Significant Accounting Policies (Policies) |
3 Months Ended |
|---|---|
Apr. 04, 2026 | |
| Accounting Policies [Abstract] | |
| Basis of Presentation | Basis of Presentation and Principles of Consolidation The accompanying unaudited Condensed Consolidated Financial Statements have been prepared in accordance with U.S. generally accepted accounting principles (“U.S. GAAP”) for interim financial information and the instructions to Form 10-Q and Article 10 of Regulation S-X. The information included herein contains all normal recurring accruals and adjustments which, in the opinion of management, are necessary to present fairly Silicon Laboratories Inc.’s (the “Company”) financial position, results of its operations, comprehensive loss, stockholders’ equity, and cash flows. The Condensed Consolidated Balance Sheet as of January 3, 2026 was derived from the Company’s audited Consolidated Financial Statements. All intercompany balances and transactions have been eliminated in consolidation. The condensed consolidated results of operations for the three months ended April 4, 2026 are not necessarily indicative of the results to be expected for the full year.
|
| Principles of Consolidation | These Condensed Consolidated Financial Statements should be read in conjunction with the audited Consolidated Financial Statements and notes thereto for the year ended January 3, 2026, included in the Company’s Annual Report on Form 10-K filed with the Securities and Exchange Commission (“SEC”) on February 10, 2026.
|
| Fiscal Period | The Company prepares financial statements on a 52- or 53-week fiscal year that ends on the Saturday closest to December 31. Fiscal 2026 will have 52 weeks. Fiscal 2025 had 53 weeks with the extra week occurring in the first quarter of the year. In a 52-week year, each fiscal quarter consists of 13 weeks. |
| Use of Estimates | Use of Estimates The preparation of financial statements in conformity with U.S. GAAP requires management to make estimates and assumptions that affect the amounts reported in the financial statements and accompanying notes. Among the significant estimates affecting the financial statements are those related to inventories, goodwill, acquired intangible assets, other long-lived assets, revenue recognition, stock-based compensation, and income taxes.
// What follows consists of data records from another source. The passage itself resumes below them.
/-- A spare takes the address. -/
theorem completes_graft_spare (h : s.bit HUB_FAB.SPARE = true) : Completes (.graft addr true via) s (fun t =>
    t.get HUB_GRAFT.ADDR = addr.toNat ∧ t.get HUB_GRAFT.GO = 1 ∧ SameRegs s t [HUB_GRAFT.ADDR, HUB_GRAFT.GO] ∧
    OnlyRegs s t) := by
  have hstill : (s.put HUB_GRAFT.ADDR addr.toNat).bit HUB_FAB.SPARE = true :=
    (congrArg (· != 0) (State.get_put_hub s (by decide) _)).trans h
  have hgraft : s.graft addr.toNat true via = (s.put HUB_GRAFT.ADDR addr.toNat).put HUB_GRAFT.GO 1 :=
    (if_pos h).trans (State.graftGo_spare hstill)
  refine ⟨_, congrArg Host.Outcome.next hgraft, ?_, State.get_put_self .., ?_, (OnlyRegs.put ..).trans (.put ..)⟩
  · rw [State.get_put_hub _ (by decide), State.get_put_self]
    exact Nat.mod_eq_of_lt addr.isLt
  · exact ((SameRegs.refl s _).then_put_hub (by simp) _).then_put_hub (by simp) _

theorem State.graft_other (h : s.bit HUB_FAB.SPARE = false) : s.graft addr.toNat true via = s :=
  (if_pos rfl).trans (if_neg (by rw [h]; decide))

theorem completes_graftGo (h : s.bit HUB_FAB.SPARE = true) : Completes .graftGo s (fun t => t.get HUB_GRAFT.GO = 1 ∧
    SameRegs s t [HUB_GRAFT.GO] ∧ OnlyRegs s t) :=
  ⟨_, congrArg Host.Outcome.next (State.graftGo_spare h), State.get_put_self .., .put s _ _ (by decide) (by decide) (by decide),
    .put ..⟩

end

/-! ### Hardening-off (R328, R330-R332) -/

section
variable {s : State}

theorem completes_hardenReq (h : s.get HUB_HARDEN.STATE ≠ 1) : Completes .hardenReq s (fun t => t.get HUB_HARDEN.REQ = 1 ∧
    SameRegs s t [HUB_HARDEN.REQ] ∧ OnlyRegs s t) :=
  ⟨_, congrArg Host.Outcome.next (if_neg h), State.get_put_self .., .put s _ _ (by decide) (by decide) (by decide), .put ..⟩

theorem completes_unitAdmit (hstate : s.get HUB_HARDEN.STATE = 1)
    (hclean : s.get HUB_HARDEN.KIND = 2 ∨ s.get HUB_HARDEN.BELLS ≤ s.get HUB_HARDEN.CLEAN) :
    Completes .unitAdmit s (fun t => t.get HUB_HARDEN.STATE = 2 ∧ t.hub.admitted = true ∧
      SameRegs s t [HUB_HARDEN.STATE] ∧ t.regions = s.regions ∧ t.mem = s.mem) :=
  ⟨_, congrArg Host.Outcome.next (if_pos ⟨hstate, hclean⟩), (State.get_modHub ..).trans (State.get_put_self ..), rfl,
    (SameRegs.put s _ _ (by decide) (by decide) (by decide)).modHub _, rfl, rfl⟩

theorem exec_unitAdmit_other (h : s.get HUB_HARDEN.STATE ≠ 1 ∨
      (s.get HUB_HARDEN.KIND ≠ 2 ∧ s.get HUB_HARDEN.CLEAN < s.get HUB_HARDEN.BELLS)) : exec .unitAdmit s = .next s := by
  refine congrArg Host.Outcome.next (if_neg ?_)
  rintro ⟨hstate, hclean⟩
  exact h.elim (fun hne => hne hstate) fun ⟨hkind, hfew⟩ => hclean.elim hkind fun hle => absurd hfew (Nat.not_lt.2 hle)

/-- A unit whose attempts have failed is to be asked for again (R332). -/
def State.asksAgain (s : State) (k r : BitVec 2) (i : BitVec 5) : Prop :=
  1 ≤ s.attemptsOf (k.toNat, r.toNat, i.toNat) ∧ s.attemptsOf (k.toNat, r.toNat, i.toNat) < 4 ∧
    s.retryDue (k.toNat, r.toNat, i.toNat) = true ∧ s.get HUB_HARDEN.STATE ≠ 1 ∧ k ≠ 3

variable {k r : BitVec 2} {i : BitVec 5}

/-- Three of the four codes of KIND name units. -/
theorem kind_ne_three : k ≠ 3 ↔ k.toNat < 3 := by decide +revert

/-- The unit named in HUB_HARDEN, and asked for. -/
def State.askFor (s : State) (k r i : Nat) : State :=
  (((s.put HUB_HARDEN.KIND k).put HUB_HARDEN.REGION r).put HUB_HARDEN.INDEX i).put HUB_HARDEN.REQ 1

theorem State.hardenRetry_again (h : s.asksAgain k r i) :
    s.hardenRetry k.toNat r.toNat i.toNat = s.askFor k.toNat r.toNat i.toNat := by
  rw [State.asksAgain, kind_ne_three] at h
  exact if_pos h

theorem State.hardenRetry_idle (h : ¬ s.asksAgain k r i) : s.hardenRetry k.toNat r.toNat i.toNat = s := by
  rw [State.asksAgain, kind_ne_three] at h
  exact if_neg h
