-- ==== Sys2Proof/Machine/Step.lean ====
section
/-! DEFINITION. One step: one host command, one micro-operation or one host action, to completion (R6,
R140). -/

namespace Sys2Proof.Machine

def step (s : State) : Host.Outcome State Fault Refusal :=
  match fetch s with
  | .run i s' => exec i s'
  | .done s' => .next s'
  | .reserved => .refused .reservedMicroOp

/-- The host's probe: the next step runs the instruction whose word is `w` (log 7). -/
def State.withFetchWord (s : State) (nbits w : Nat) : State := placeWord s nbits w

end Sys2Proof.Machine
end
Actual results could differ from those estimates, and such differences could be material to the financial statements. The Company periodically reviews the assumptions used in its financial statement estimates.
|
| Recent Accounting Pronouncements | Recent Accounting Pronouncements In November 2024, the FASB issued ASU 2024-03, Income Statement - Reporting Comprehensive Income - Expense Disaggregation Disclosures (Subtopic 220-40). This ASU requires that public business entities disclose additional information about specific expense categories in the notes to financial statements at interim and annual reporting periods. The prescribed categories include purchases of inventory, employee compensation, depreciation, intangible asset amortization, and depletion. This authoritative guidance is effective for annual periods beginning after December 15, 2026 and interim periods beginning after December 15, 2027, with early adoption permitted. The Company is currently evaluating the effect of this new guidance on its consolidated financial statements. In September 2025, the FASB issued ASU 2025-06, Intangibles - Goodwill and Other - Internal-Use Software (Subtopic 350-40). This ASU clarifies and modernizes the accounting for costs related to internal-use software. The amendments in the ASU are effective for all entities for annual reporting periods beginning after December 15, 2027, and interim reporting periods within those annual reporting periods. Entities may apply the guidance using a prospective, retrospective or modified transition approach. Early adoption is permitted as of the beginning of an annual reporting period. The Company is currently evaluating the effect of this new guidance on its consolidated financial statements. In December 2025, the FASB issued ASU 2025-10, Government Grants (Topic 832). This ASU establishes authoritative guidance about the recognition, measurement, and presentation of a grant received by a business entity from a government, including guidance for 1) a grant related to an asset and 2) a grant related to income. The amendments in this ASU are effective for annual reporting periods beginning after December 15, 2028, and interim reporting periods within those annual reporting periods. Entities may apply the guidance using a modified prospective or modified retrospective approach. Early adoption is permitted in both interim and annual reporting periods. The Company is currently evaluating the effect of this new guidance on its consolidated financial statements.